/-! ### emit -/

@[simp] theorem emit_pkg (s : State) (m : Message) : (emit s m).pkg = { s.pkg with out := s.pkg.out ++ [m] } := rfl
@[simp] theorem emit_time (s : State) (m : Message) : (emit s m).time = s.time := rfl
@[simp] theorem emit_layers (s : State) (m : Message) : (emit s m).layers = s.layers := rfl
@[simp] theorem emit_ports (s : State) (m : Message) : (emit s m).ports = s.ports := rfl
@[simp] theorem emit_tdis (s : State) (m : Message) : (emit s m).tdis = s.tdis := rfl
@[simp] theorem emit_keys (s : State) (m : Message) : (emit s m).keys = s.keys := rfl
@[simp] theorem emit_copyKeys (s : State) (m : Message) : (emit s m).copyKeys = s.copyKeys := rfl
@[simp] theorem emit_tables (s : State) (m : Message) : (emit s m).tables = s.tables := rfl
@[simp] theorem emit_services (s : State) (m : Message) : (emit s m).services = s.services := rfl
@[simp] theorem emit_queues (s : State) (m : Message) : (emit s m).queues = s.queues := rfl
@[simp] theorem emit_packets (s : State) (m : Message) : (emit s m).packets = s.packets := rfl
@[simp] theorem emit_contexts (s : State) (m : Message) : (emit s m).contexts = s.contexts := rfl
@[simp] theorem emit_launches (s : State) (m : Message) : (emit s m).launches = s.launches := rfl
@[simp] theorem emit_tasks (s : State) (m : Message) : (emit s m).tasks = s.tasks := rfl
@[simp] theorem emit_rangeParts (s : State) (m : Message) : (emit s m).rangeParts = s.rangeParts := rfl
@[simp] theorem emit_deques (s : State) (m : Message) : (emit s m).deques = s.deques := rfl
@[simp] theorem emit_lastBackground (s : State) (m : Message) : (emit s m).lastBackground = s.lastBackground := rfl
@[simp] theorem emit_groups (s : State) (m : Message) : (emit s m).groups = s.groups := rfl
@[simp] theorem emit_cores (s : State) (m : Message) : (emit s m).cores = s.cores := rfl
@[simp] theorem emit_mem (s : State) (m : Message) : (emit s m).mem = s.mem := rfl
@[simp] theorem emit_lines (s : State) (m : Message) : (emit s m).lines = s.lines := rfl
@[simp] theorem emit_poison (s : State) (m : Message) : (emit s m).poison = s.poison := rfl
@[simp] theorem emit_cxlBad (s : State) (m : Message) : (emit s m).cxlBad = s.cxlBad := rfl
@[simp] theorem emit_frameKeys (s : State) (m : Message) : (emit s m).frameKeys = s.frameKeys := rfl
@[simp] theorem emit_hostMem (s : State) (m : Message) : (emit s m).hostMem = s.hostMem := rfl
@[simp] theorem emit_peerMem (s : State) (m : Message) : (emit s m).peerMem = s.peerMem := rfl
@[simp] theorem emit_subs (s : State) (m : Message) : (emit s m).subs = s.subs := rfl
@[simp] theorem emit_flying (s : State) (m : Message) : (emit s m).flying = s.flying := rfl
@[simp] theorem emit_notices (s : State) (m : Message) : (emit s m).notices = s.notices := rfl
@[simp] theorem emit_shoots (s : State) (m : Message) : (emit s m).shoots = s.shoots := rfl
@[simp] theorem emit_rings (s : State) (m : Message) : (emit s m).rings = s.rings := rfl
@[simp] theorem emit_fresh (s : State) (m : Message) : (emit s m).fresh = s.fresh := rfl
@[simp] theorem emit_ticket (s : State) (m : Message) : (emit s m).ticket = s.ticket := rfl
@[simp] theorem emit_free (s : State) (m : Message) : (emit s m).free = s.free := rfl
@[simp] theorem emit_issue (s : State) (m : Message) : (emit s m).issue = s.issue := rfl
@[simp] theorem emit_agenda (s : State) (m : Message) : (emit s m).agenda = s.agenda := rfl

Problem statement:
The full set of records must be output again exactly.

Output of the exercise:
/-! ### emit -/

@[simp] theorem emit_pkg (s : State) (m : Message) : (emit s m).pkg = { s.pkg with out := s.pkg.out ++ [m] } := rfl
@[simp] theorem emit_time (s : State) (m : Message) : (emit s m).time = s.time := rfl
@[simp] theorem emit_layers (s : State) (m : Message) : (emit s m).layers = s.layers := rfl
@[simp] theorem emit_ports (s : State) (m : Message) : (emit s m).ports = s.ports := rfl
@[simp] theorem emit_tdis (s : State) (m : Message) : (emit s m).tdis = s.tdis := rfl
@[simp] theorem emit_keys (s : State) (m : Message) : (emit s m).keys = s.keys := rfl
@[simp] theorem emit_copyKeys (s : State) (m : Message) : (emit s m).copyKeys = s.copyKeys := rfl
@[simp] theorem emit_tables (s : State) (m : Message) : (emit s m).tables = s.tables := rfl
@[simp] theorem emit_services (s : State) (m : Message) : (emit s m).services = s.services := rfl
@[simp] theorem emit_queues (s : State) (m : Message) : (emit s m).queues = s.queues := rfl
@[simp] theorem emit_packets (s : State) (m : Message) : (emit s m).packets = s.packets := rfl
@[simp] theorem emit_contexts (s : State) (m : Message) : (emit s m).contexts = s.contexts := rfl
@[simp] theorem emit_launches (s : State) (m : Message) : (emit s m).launches = s.launches := rfl
@[simp] theorem emit_tasks (s : State) (m : Message) : (emit s m).tasks = s.tasks := rfl
@[simp] theorem emit_rangeParts (s : State) (m : Message) : (emit s m).rangeParts = s.rangeParts := rfl
@[simp] theorem emit_deques (s : State) (m : Message) : (emit s m).deques = s.deques := rfl
@[simp] theorem emit_lastBackground (s : State) (m : Message) : (emit s m).lastBackground = s.lastBackground := rfl
@[simp] theorem emit_groups (s : State) (m : Message) : (emit s m).groups = s.groups := rfl
@[simp] theorem emit_cores (s : State) (m : Message) : (emit s m).cores = s.cores := rfl
@[simp] theorem emit_mem (s : State) (m : Message) : (emit s m).mem = s.mem := rfl
@[simp] theorem emit_lines (s : State) (m : Message) : (emit s m).lines = s.lines := rfl
@[simp] theorem emit_poison (s : State) (m : Message) : (emit s m).poison = s.poison := rfl
@[simp] theorem emit_cxlBad (s : State) (m : Message) : (emit s m).cxlBad = s.cxlBad := rfl
@[simp] theorem emit_frameKeys (s : State) (m : Message) : (emit s m).frameKeys = s.frameKeys := rfl
@[simp] theorem emit_hostMem (s : State) (m : Message) : (emit s m).hostMem = s.hostMem := rfl
@[simp] theorem emit_peerMem (s : State) (m : Message) : (emit s m).peerMem = s.peerMem := rfl
@[simp] theorem emit_subs (s : State) (m : Message) : (emit s m).subs = s.subs := rfl
@[simp] theorem emit_flying (s : State) (m : Message) : (emit s m).flying = s.flying := rfl
@[simp] theorem emit_notices (s : State) (m : Message) : (emit s m).notices = s.notices := rfl
@[simp] theorem emit_shoots (s : State) (m : Message) : (emit s m).shoots = s.shoots := rfl
@[simp] theorem emit_rings (s : State) (m : Message) : (emit s m).rings = s.rings := rfl
@[simp] theorem emit_fresh (s : State) (m : Message) : (emit s m).fresh = s.fresh := rfl
@[simp] theorem emit_ticket (s : State) (m : Message) : (emit s m).ticket = s.ticket := rfl
@[simp] theorem emit_free (s : State) (m : Message) : (emit s m).free = s.free := rfl
@[simp] theorem emit_issue (s : State) (m : Message) : (emit s m).issue = s.issue := rfl
@[simp] theorem emit_agenda (s : State) (m : Message) : (emit s m).agenda = s.agenda := rfl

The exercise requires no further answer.